/-- Two memories in canonical form that read alike at every address are the same list (log 9). -/
def Obligations.CanonicalMemoriesAreEqual : Prop :=
  ∀ (c : Config) (m m' : Memory), Memory.wf c m = true → Memory.wf c m' = true →
    (∀ a, Memory.read c m a = Memory.read c m' a) → m = m'

/-! ## Timers (44_timers.md, 60_exceptions.md) -/

/-- LD Vx, DT reads DT; LD DT, Vx and LD ST, Vx set the timers and request no tone; nothing else changes (R150, R151, R152). -/
def Obligations.TimerMoves : Prop :=
  ∀ (x : RegIx) (s : State),
    (∃ t, exec (.ldVxDt x) s = .next t ∧ RegResult s t fun r => if r = x then s.dt else s.getV r) ∧
    exec (.ldDtVx x) s = .next { s with dt := s.getV x, pc := s.pc + 2#16 } ∧
    exec (.ldStVx x) s = .next { s with st := s.getV x, pc := s.pc + 2#16 }

/-- A tick of a running core takes DT down by one, not below 0; in ONE_SHOT mode a nonzero ST is requested as a tone and
cleared; in COUNTDOWN mode ST goes down by one, not below 0, and the level is on while it is nonzero; nothing else changes; and
a tick of a halted core has no effect (R208, R209, R210, R211). -/
def Obligations.TickCountsDown : Prop :=
  ∀ (s : State) (rest : List Event), s.schedule = .tick :: rest →
    (s.run = .running → ∃ t, step s = .next t ∧ t.dt.toNat = s.dt.toNat - 1 ∧
      (s.cfg.stMode = .oneShot → t.st = 0#8 ∧ t.tones = s.tones ++ if s.st = 0#8 then [] else [s.st]) ∧
      (s.cfg.stMode = .countdown → t.st.toNat = s.st.toNat - 1 ∧ t.tones = s.tones ∧ toneOn t = some (decide (0 < t.st.toNat))) ∧
      t = { s with schedule := rest, dt := t.dt, st := t.st, tones := t.tones }) ∧
    (s.run = .halted → step s = .next { s with schedule := rest })

/-! ## Random and input (45_random.md, 47_input.md) -/

/-- RND Vx, kk draws one byte, whatever it is, and writes its AND with kk to Vx; nothing else changes (R155). -/
def Obligations.RandomByteMasked : Prop :=
  ∀ (x : RegIx) (kk : Byte) (s : State), ∃ t, exec (.rnd x kk) s = .next t ∧
    (∀ r, t.getV r = if r = x then Config.randomByte s.randDraws &&& kk else s.getV r) ∧
    t = { s with v := t.v, pc := s.pc + 2#16, randDraws := s.randDraws + 1 } ∧ (∀ a, t.memRead a = s.memRead a) ∧
    t.getV x &&& ~~~kk = 0#8

/-- LD Vx, K: with no key pressed nothing changes, pc included; with some key pressed Vx is the number of a pressed key and
nothing else changes but pc + 2 (and the model's count of choices, log 4) (R170). -/
def Obligations.KeyWait : Prop :=
  ∀ (x : RegIx) (s : State),
    ((∀ k, k < 16 → s.keys.getLsbD k = false) → exec (.ldVxKey x) s = .next s) ∧
    (∀ k₀, k₀ < 16 → s.keys.getLsbD k₀ = true → ∃ t k, exec (.ldVxKey x) s = .next t ∧ k < 16 ∧ s.keys.getLsbD k = true ∧
      (∀ r, t.getV r = if r = x then BitVec.ofNat 8 k else s.getV r) ∧
      t = { s with v := t.v, pc := s.pc + 2#16, keyDraws := s.keyDraws + 1 } ∧ ∀ a, t.memRead a = s.memRead a)

/-- The core reports waiting_key exactly when it runs, the word at pc can be fetched and decodes to Fx0A, and no key is pressed
(R171; log 18: false at a pc that cannot be fetched); a step request then changes nothing. -/
def Obligations.WaitingKeyStatus : Prop :=
  ∀ s : State,
    (waitingKey s = true ↔ ∃ w x, Fetches s w ∧ decodeWord w = .ok (.ldVxKey x) ∧ ∀ k, k < 16 → s.keys.getLsbD k = false) ∧
    ∀ u, waitingKey s = true → Requested s u → step s = .next u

WORK INSTRUCTIONS: The first line of the entries, the line with "R151, R152). -/", and every line between them should be retyped exactly, and nothing else.

ANSWER TO THE PROBLEM:
/-- Two memories in canonical form that read alike at every address are the same list (log 9). -/
def Obligations.CanonicalMemoriesAreEqual : Prop :=
  ∀ (c : Config) (m m' : Memory), Memory.wf c m = true → Memory.wf c m' = true →
    (∀ a, Memory.read c m a = Memory.read c m' a) → m = m'

/-! ## Timers (44_timers.md, 60_exceptions.md) -/

/-- LD Vx, DT reads DT; LD DT, Vx and LD ST, Vx set the timers and request no tone; nothing else changes (R150, R151, R152). -/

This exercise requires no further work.